In the time when people can succesfully argue for only using the hammer grip - the vice like grip - the Cancer grip is the complete opposite. There are some FMA teachers that have innocently replicated that grip and movement and passed on on and aon, like a germ, like cancer - which is were I started the nickname in the 1990s...about 1994. It spread worldwide with my first knife book.
It is when someone hold's the knife:
- in a saber grip
- with their thumb up and,
- the ball of their thumb up off the knife handle and backstrap.
This means that you are only holding the knife only with your four, lower cupped fingers. The knife can come easily free.
You can't knife fight like this. You can't spar or duel:
- you may lose your knife in the simple, accidental contact.
- you can't stab as the knife with raise up and come free.
- you can't gut a deer like this.
- you can't carve a Thanksgiving turkey like this
- if you sneeze on your knife, it might fly from your hand
Of course you have never seen or heard of this Lakersportsfan. You have not been corrupted by aspects of the Filipino Martial Arts! You have not tried to move and look smooth and cool as a major, end goal.
I was in Euorpe and talked about this and some of the FMA people were shocked. A year later one came back (from a Pekiti group by the way) and confronted me...
"I went back to my people and they told me...'what Hock doesn't understand is that when we actually stab? We put the thumb back on the knife."
So I said, "you mean when you are sparring or knife ground fighting (they almost never do, if ever) you can hold the knife in this dangerous manner, despite the fact that there will be accidental, jarring contact and you cold loose the knife?"
Of course there can be no answer for them. Just excuses to cover great, great grandmasters mistakes. One slim, reason is that the raised thumb can be used to hook the oponent's wrist. A odd, lrare move. Okay, but does that mean a student should spend 40% or even 20% of their time holding a knife like that? Some FMAs use it 100% of the time. 100%! They are 99.7% wrong-headed, unpractical and untactical.
This term has given me grief.

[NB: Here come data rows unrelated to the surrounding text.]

-- ==== Sys2Proof/Machine/Scalar.lean ====
section
/-! DEFINITION. Integer arithmetic of the scalar side: majors 0x01 and 0x02 (R139, R140). -/

namespace Sys2Proof.Machine

/-- Write a result to `x[d]` and complete (R139, R36). -/
def alu (d : Reg) (v : Word) (s : State) : Host.Outcome State Fault Refusal := .next ((s.setX d v).complete 4)

/-- High 64 bits of the signed product (R139). -/
def mulHighI (a b : Word) : Word := BitVec.ofInt 64 (a.toInt * b.toInt / 2 ^ 64)

/-- High 64 bits of the unsigned product (R139). -/
def mulHighN (a b : Word) : Word := BitVec.ofNat 64 (a.toNat * b.toNat / 2 ^ 64)

/-- Signed quotient truncated towards zero; all ones for b = 0 (R139). -/
def divI (a b : Word) : Word := if b = 0 then BitVec.allOnes 64 else BitVec.ofInt 64 (a.toInt.tdiv b.toInt)

/-- Unsigned quotient; all ones for b = 0 (R139). -/
def divN (a b : Word) : Word := if b = 0 then BitVec.allOnes 64 else BitVec.ofNat 64 (a.toNat / b.toNat)

/-- a − b × quotient; a for b = 0 (R139). -/
def remI (a b : Word) : Word := if b = 0 then a else BitVec.ofInt 64 (a.toInt.tmod b.toInt)

/-- a − b × quotient; a for b = 0 (R139). -/
def remN (a b : Word) : Word := if b = 0 then a else BitVec.ofNat 64 (a.toNat % b.toNat)

/-- 1 or 0. -/
def flag (b : Bool) : Word := if b then 1 else 0

/-- Leading zeros among the low `n` bits of `w`. -/
def leading (w : Word) : Nat → Nat
  | 0 => 0
  | n + 1 => if w.getLsbD n then 0 else 1 + leading w n

/-- Trailing zeros of `w` from bit `lo` up, of `n` bits. -/
def trailing (w : Word) (lo : Nat) : Nat → Nat
  | 0 => 0
  | n + 1 => if w.getLsbD lo then 0 else 1 + trailing w (lo + 1) n

/-- Set bits among the low `n` bits of a number. -/
def ones (v : Nat) : Nat → Nat
  | 0 => 0
  | n + 1 => v % 2 + ones (v / 2) n

/-- The low `w` bits of `a`, sign-extended (R139). -/
def signLow (a : Word) (w : Nat) : Word := ((a <<< (64 - w)).sshiftRight (64 - w))

/-- The low `w` bits of `a`, zero-extended (R139). -/
def zeroLow (a : Word) (w : Nat) : Word := ((a <<< (64 - w)) >>> (64 - w))

/-- Shift count b[5:0] (R139). -/
def count (b : Word) : Nat := b.toNat % 64

/-- `add` (R139). -/
def execAdd (d a b : Reg) (s : State) : Host.Outcome State Fault Refusal := alu d (s.x a + s.x b) s

/-- `sub` (R139). -/
def execSub (d a b : Reg) (s : State) : Host.Outcome State Fault Refusal := alu d (s.x a - s.x b) s

/-- `mul` (R139). -/
def execMul (d a b : Reg) (s : State) : Host.Outcome State Fault Refusal := alu d (s.x a * s.x b) s

/-- `mulh.i` (R139). -/
def execMulhI (d a b : Reg) (s : State) : Host.Outcome State Fault Refusal := alu d (mulHighI (s.x a) (s.x b)) s

/-- `mulh.n` (R139). -/
def execMulhN (d a b : Reg) (s : State) : Host.Outcome State Fault Refusal := alu d (mulHighN (s.x a) (s.x b)) s

/-- `div.i` (R139). -/
def execDivI (d a b : Reg) (s : State) : Host.Outcome State Fault Refusal := alu d (divI (s.x a) (s.x b)) s

/-- `div.n` (R139). -/
def execDivN (d a b : Reg) (s : State) : Host.Outcome State Fault Refusal := alu d (divN (s.x a) (s.x b)) s

/-- `rem.i` (R139). -/
def execRemI (d a b : Reg) (s : State) : Host.Outcome State Fault Refusal := alu d (remI (s.x a) (s.x b)) s

/-- `rem.n` (R139). -/
def execRemN (d a b : Reg) (s : State) : Host.Outcome State Fault Refusal := alu d (remN (s.x a) (s.x b)) s

/-- `and` (R139). -/
def execAnd (d a b : Reg) (s : State) : Host.Outcome State Fault Refusal := alu d (s.x a &&& s.x b) s

/-- `or` (R139). -/
def execOr (d a b : Reg) (s : State) : Host.Outcome State Fault Refusal := alu d (s.x a ||| s.x b) s

/-- `xor` (R139). -/
def execXor (d a b : Reg) (s : State) : Host.Outcome State Fault Refusal := alu d (s.x a ^^^ s.x b) s

/-- `shl` (R139). -/
def execShl (d a b : Reg) (s : State) : Host.Outcome State Fault Refusal := alu d (s.x a <<< count (s.x b)) s

/-- `shr` (R139). -/
def execShr (d a b : Reg) (s : State) : Host.Outcome State Fault Refusal := alu d (s.x a >>> count (s.x b)) s

/-- `sra` (R139). -/
def execSra (d a b : Reg) (s : State) : Host.Outcome State Fault Refusal := alu d ((s.x a).sshiftRight (count (s.x b))) s

/-- `slt.i` (R139). -/
def execSltI (d a b : Reg) (s : State) : Host.Outcome State Fault Refusal := alu d (flag ((s.x a).slt (s.x b))) s

/-- `slt.n` (R139). -/
def execSltN (d a b : Reg) (s : State) : Host.Outcome State Fault Refusal := alu d (flag ((s.x a).ult (s.x b))) s

/-- `min.i` (R139). -/
def execMinI (d a b : Reg) (s : State) : Host.Outcome State Fault Refusal := alu d (if (s.x a).slt (s.x b) then s.x a else s.x b) s

/-- `max.i` (R139). -/
def execMaxI (d a b : Reg) (s : State) : Host.Outcome State Fault Refusal := alu d (if (s.x a).slt (s.x b) then s.x b else s.x a) s

/-- `min.n` (R139). -/
def execMinN (d a b : Reg) (s : State) : Host.Outcome State Fault Refusal := alu d (if (s.x a).ult (s.x b) then s.x a else s.x b) s

/-- `max.n` (R139). -/
def execMaxN (d a b : Reg) (s : State) : Host.Outcome State Fault Refusal := alu d (if (s.x a).ult (s.x b) then s.x b else s.x a) s

/-- `clz` (R139). -/
def execClz (d a : Reg) (s : State) : Host.Outcome State Fault Refusal := alu d (word (leading (s.x a) 64)) s

/-- `ctz` (R139). -/
def execCtz (d a : Reg) (s : State) : Host.Outcome State Fault Refusal := alu d (word (trailing (s.x a) 0 64)) s

/-- `popc` (R139). -/
def execPopc (d a : Reg) (s : State) : Host.Outcome State Fault Refusal := alu d (word (ones (s.x a).toNat 64)) s

/-- `sext` (R139). -/
def execSext (d a : Reg) (w : BitVec 7) (s : State) : Host.Outcome State Fault Refusal := alu d (signLow (s.x a) w.toNat) s

/-- `zext` (R139). -/
def execZext (d a : Reg) (w : BitVec 7) (s : State) : Host.Outcome State Fault Refusal := alu d (zeroLow (s.x a) w.toNat) s

/-- `addi` (R140). -/
def execAddi (d a : Reg) (imm : BitVec 14) (s : State) : Host.Outcome State Fault Refusal := alu d (s.x a + imm.signExtend 64) s

/-- `andi` (R140). -/
def execAndi (d a : Reg) (imm : BitVec 14) (s : State) : Host.Outcome State Fault Refusal := alu d (s.x a &&& imm.signExtend 64) s

/-- `ori` (R140). -/
def execOri (d a : Reg) (imm : BitVec 14) (s : State) : Host.Outcome State Fault Refusal := alu d (s.x a ||| imm.signExtend 64) s

/-- `xori` (R140). -/
def execXori (d a : Reg) (imm : BitVec 14) (s : State) : Host.Outcome State Fault Refusal := alu d (s.x a ^^^ imm.signExtend 64) s

/-- `shli` (R140). -/
def execShli (d a : Reg) (sh : BitVec 6) (s : State) : Host.Outcome State Fault Refusal := alu d (s.x a <<< sh.toNat) s

/-- `shri` (R140). -/
def execShri (d a : Reg) (sh : BitVec 6) (s : State) : Host.Outcome State Fault Refusal := alu d (s.x a >>> sh.toNat) s

/-- `srai` (R140). -/
def execSrai (d a : Reg) (sh : BitVec 6) (s : State) : Host.Outcome State Fault Refusal := alu d ((s.x a).sshiftRight sh.toNat) s

/-- `lui` (R140). -/
def execLui (d : Reg) (imm : BitVec 19) (s : State) : Host.Outcome State Fault Refusal := alu d ((imm ++ 0#13).signExtend 64) s

end Sys2Proof.Machine
end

People around the world have said I have insulted Dan Inosanto. Oh? Don't recall ever using his name back then? Kelly Warden called me complaining that I personally insulted him. Two wit, I explained that I have only seen about ten minutes of an old stick video of his and had zero idea about ANY knife grip he used. Then we realized some middleman knucklehead was just trying to cause trouble between. I still don't know if Kelly ever did, but I'll bet he doesn't.
I could probably scratch together a long list all the hassles I have had since I used the term. But of you are using that grip to shadowbox, etc...re-consider.
The open pinky thing? That is even worse. Add the up and raised thumb with ipen and dropped pinky and you have some knife of lost mind disease.
Looking cool for cool's sake. A fighter should not train or try to look smooth, graceful or cool. A fighter should look disgusting. A fighter, in action, should turn heads away in shock. When you are in action, people should say,
"Oh my God!"
and not
"isn't he graceful."
If you look good while fighting? It should be an accident. Not a goal.